Fraud is relational.

A new user can look clean while sharing a device, IP, address, browser fingerprint, recipient, or behavior pattern with known fraud.

Use a heterogeneous graph.

Examples:

New User A connects to Device X. Device X was used by a money mule last week. Risk should flow through the graph.
time_between_keystrokes_variance near zero suggests automation.
count_distinct_users_on_device_1h exploding suggests a device farm.

Analysts need to see the graph and the score.

If two users have different names but share the same browser fingerprint and physical address, the analyst should see that immediately.

Use a circuit breaker. If the graph service lags, fall back to simple rules so the system keeps running.

Layer 4: Action, Ops, Compliance

Every decision has a legal tail.

Use three tiers:

Tier	Risk Score	Action
Green	0-20	Approve
Yellow	21-79	Add friction: liveness, SMS, manual review
Red	80+	Block or file required report

The manual review queue is training data.

Analyst decisions should feed the model. Measure analyst agreement, or the labels become noise.

For rejections, log a reason. "Denied due to risk score" is not enough. "Denied due to high application volume on this phone number" is better.

If laundering is detected, follow SAR and BSA requirements.

Layer 5: Feedback Loop

Fraud models die when feedback is slow.

Real labels can take 90 days. Chargebacks arrive late. Investigations take time.

Use proxy labels while waiting:

Manual review block.
Failed liveness.
Confirmed device farm.
Repeated failed login pattern.

Monitor:

PSI for drift.
AUPRC for rare-event quality.
Brier score for calibration.
Cohen's Kappa for analyst agreement.

Run shadow deployments before new models go live.

The new model should score production events silently before it gets power.

Optimize Money, Not Kaggle Scores

F1-Score does not pay the bills. Optimize for a custom Financial Reward Function:

Profit = (Value of Stopped Fraud) - (Cost of False Positives * Customer LTV) - (Compute Cost)

A model with lower accuracy but higher profit wins.

Every part of the system must protect the chargeback ratio without blocking too many good users.

Example: Instant Cash

For instant cash, watch first-party fraud.

The user may be real. The intent may be fake.

Use:

Behavior features for repayment intent.
Cost-weighted loss so missing a $1,000 fraud hurts more than missing a$ 100 default.
Idempotency keys so payouts cannot happen twice.
"Break the spell" prompts for APP scams or business email compromise.

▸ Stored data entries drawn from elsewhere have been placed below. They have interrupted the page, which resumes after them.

theorem openProposal_opened {s : State} (m : Master) (tag : Byte) (w : Matter) (window : Nat) (h : Sound s)
    (hr : requiredFor s w m ≠ []) (hw : ∀ k, w.payloadSlot = some k → ((books s).slot k).state = .fixedSlot) :
    ((openProposal s m tag w window).code ≠ .proposed ∧ (openProposal s m tag w window).state = s)
    ∨ (openProposal s m tag w window).code = .proposed
      ∧ ∃ p, Opened s (openProposal s m tag w window).state p ∧ p.matter = w ∧ p.proposer = m := by
  unfold openProposal
  split
  · exact .inl ⟨nofun, rfl⟩
  · rename_i units _
    split
    · exact .inl ⟨nofun, rfl⟩
    · rename_i hfree
      split
      · exact .inl ⟨nofun, rfl⟩
      · rename_i hroom
        split
        · exact .inl ⟨nofun, rfl⟩
        · rename_i hfull
          refine .inr ⟨rfl, ?_⟩
          dsimp only
          obtain ⟨u, wk, eu⟩ := reserve_worked ⟨s.newId, w, m, tag, requiredFor s w m, [], 0⟩ h.refs h.taken
            (Bool.eq_false_iff.mpr hfull) hw
          dsimp only at eu
          have cons := consent_reserve s w m tag s.newId
          generalize reserve s w m tag s.newId = v at eu cons
          generalize hpp : (⟨s.newId, w, m, tag, requiredFor s w m, [], v.now + tenMs units⟩ : Proposal) = p
          have pm : p.matter = w := by rw [← hpp]
          have pp : p.proposer = m := by rw [← hpp]
          have hroom : s.consent.proposals.length ≤ 3 := by
            have : ¬4 ≤ s.consent.proposals.length := hroom
            omega
          refine ⟨p, ?_, pm, pp⟩
          have eb : books (State.handAll { v with consent := ⟨v.consent.proposals ++ [p], s.newId⟩ }
              (requiredFor s w m) (.proposalOpen s.newId w m (requiredFor s w m) units))
              = (books v).setProposals ((books s).proposals ++ [p]) := by
            rw [books_handAll]
            show Books.setProposals (books v) (v.consent.proposals ++ [p]) = _
            rw [cons]; rfl
          have vview : (books v).view = (books u).view := by rw [eu]; split <;> rfl
          have vclaim : (books v).claim = (books u).claim := by rw [eu]; split <;> rfl
          have vjoined : (books v).joined = (books u).joined := by rw [eu]; split <;> rfl
          have vslot (k : Slot) : (books v).slot k = { (books u).slot k with
              refs := ((books u).slot k).refs + (w.payloadSlot == some k).toNat } := by
            rw [eu]
            split
            · rename_i g; rw [g]; rfl
            · rename_i j g; rw [g, slot_addRef, Option.some_beq_some]
          refine ⟨?_, ?_, fun o => ?_, ?_, ?_, ?_, ⟨?_, ?_, ?_⟩, ⟨?_, ?_, ?_, ?_⟩, ?_⟩
          · show RefsOk _
            rw [eb]
            refine RefsOk.setProposals wk.refs vview vclaim (fun k => ?_) (fun k => ?_) fun k l => ?_
            · show ((books v).slot k).state = _
              rw [vslot]
            · show ((books v).slot k).refs + _ = _ + payloads ((books s).proposals ++ [p]) k
              rw [vslot, wk.proposals, payloads_append, payloads_cons, pm]
              show _ + _ + _ = _ + (_ + (_ + payloads [] k))
              show _ = _ + (_ + (_ + 0))
              omega
            · have l : payloads (books u).proposals k < payloads ((books s).proposals ++ [p]) k := l
              rw [wk.proposals, payloads_append, payloads_cons, pm] at l
              have l : payloads (books s).proposals k
                < payloads (books s).proposals k + ((w.payloadSlot == some k).toNat + 0) := l
              rw [wk.slotState]
              refine hw k ?_
              by_cases g : w.payloadSlot = some k
              · exact g
              · rw [beq_false_of_ne g] at l; simp at l
          · intro o; rw [eb]
            show ViewOk ((books v).view o)
            rw [vview]; exact wk.taken o
          · rw [eb]
            show reservedOf ((books v).view o).queue = ((books s).proposals ++ [p]).filterMap (reservation o)
            have e : reservation o ⟨s.newId, w, m, tag, requiredFor s w m, [], 0⟩ = reservation o p := by
              rw [← hpp]; rfl
            rw [vview, wk.reserved, h.reserved, List.filterMap_append, e, List.filterMap_cons, List.filterMap_nil]
            cases reservation o p <;> rfl
          · rw [eb]; exact vclaim.trans wk.claim
          · rw [eb]; exact vjoined.trans wk.joined
          · rw [eb]; rfl
          · rw [List.length_append]
            show s.consent.proposals.length + 1 ≤ 4
            omega
          · rw [List.map_append]
            refine List.nodup_append.mpr ⟨h.table.ids, by simp, fun x hx y hy e => ?_⟩
            rw [List.map_singleton, List.mem_singleton] at hy
            have : s.newId ∉ s.consent.proposals.map Proposal.id :=
              allocate_fresh (by rw [List.length_map]; exact hroom) _
            exact this (by rw [e, hy, ← hpp] at hx; exact hx)
          · rw [List.map_append]
            refine List.nodup_append.mpr ⟨h.table.targets, by simp, fun x hx y hy e => ?_⟩
            rw [List.map_singleton, List.mem_singleton] at hy
            obtain ⟨q, hq, rfl⟩ := List.mem_map.mp hx
            have free : s.proposalOn w.target = none := by
              cases g : s.proposalOn w.target with
              | none => rfl
              | some _ => rw [g] at hfree; exact absurd rfl hfree
            exact proposalOn_none free q hq (by rw [e, hy, pm])
          · rw [← hpp]
            show m ∉ requiredFor s w m
            obtain ⟨q, hq⟩ := requiredFor_eq s w m
            rw [hq]; intro k
            simpa using (List.mem_filter.mp k).2
          · rw [← hpp]
            obtain ⟨q, hq⟩ := requiredFor_eq s w m
            show requiredFor s w m = allMasters.filter fun j => (requiredFor s w m).contains j
            rw [hq]; exact ordered_filter _
          · rw [← hpp]; rfl
          · rw [← hpp]; nofun
          · rw [← hpp]; exact fun e => hr e.symm

end Sys2Proof.Laws
end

The Glossary: Formulas & Definitions

1. Population Stability Index (PSI)

Measures how much the distribution of your risk scores has shifted over time. $PSI = \sum ((Actual\% - Expected\%) \times \ln(\frac{Actual\%}{Expected\%}))$

PSI < 0.1: No shift.
PSI > 0.25: Major shift; retrain immediately.

2. Recall @ 1% FPR (False Positive Rate)

$Recall = \frac{True Positives}{True Positives + False Negatives}$ $FPR = \frac{False Positives}{False Positives + True Negatives}$

3. Brier Score (Calibration / MSE)

$Brier = \frac{1}{N} \sum_{t=1}^{N} (f_t - o_t)^2$ 0 = Perfect accuracy; 1 = Perfect wrongness.

4. Cohen's Kappa ( $\kappa$ )

Measures agreement between human analysts. $\kappa = \frac{p_o - p_e}{1 - p_e}$

$p_o$ : Observed agreement.
$p_e$ : Expected agreement by chance.
Note: If $\kappa < 0.6$ , your manual review is a coin toss.

Definitions

Point-in-Time Correctness: Traveling back in time to see exactly what a feature looked like when a transaction happened.
Training-Serving Skew: When your model's lab environment does not match the real world.
Feature Freshness: The time it takes for an action (event) to become a usable feature.
Inductive Learning: Predicting risk for entities the model has never seen before by looking at neighborhood relationships.
Transductive Learning: Predicting risk only for specific entities seen during training (useless for new attackers).
Heterogeneous Graph: A map of different data types (User connected to IP connected to Device).
Message Passing: How risk leaks from one node to its neighbors in a graph.
Exit Scam / Bust-out Fraud: Building trust and high credit over years just to steal the max limit once and disappear.
Synthetic Identity Fraud: Frankenstein IDs made of real and fake data.
Benford's Law: The math rule that leading digits in real data follow a specific curve. If they are uniform, they are faked.
Idempotency Key: Ensures "Exactly Once" execution. A unique ID that ensures a transaction happens only once, even if the button is clicked twice.
APP (Authorized Push Payment) Scam: Tricking a user into sending their own money to a criminal.
Adverse Action Reason: The legal reason why you said "No" to a customer.
SAR (Suspicious Activity Report): A legal report filed when you detect potential money laundering (AML).
Disparate Impact: When an algorithm unintentionally discriminates against a protected group.
Reasoning Trace: A detailed log of the logic that led to a specific decision.
Account Takeover (ATO): When an attacker hijacks a legitimate user's session or credentials.
Card Testing: Automated attempts to check if stolen credit cards are active.
First-Party Fraud: When a real customer lies to get a refund or free loan.
Money Mule: Someone used to transfer and wash stolen funds.
Orchestration Layer: The brain that coordinates between vendors, models, and actions.
Circuit Breaker: A safety switch that stops a failing ML service to save the whole system.
Shadow Deployment: Running a model in the background to test it without risk.
AUPRC: The area under the precision-recall curve; the best metric for rare events like fraud.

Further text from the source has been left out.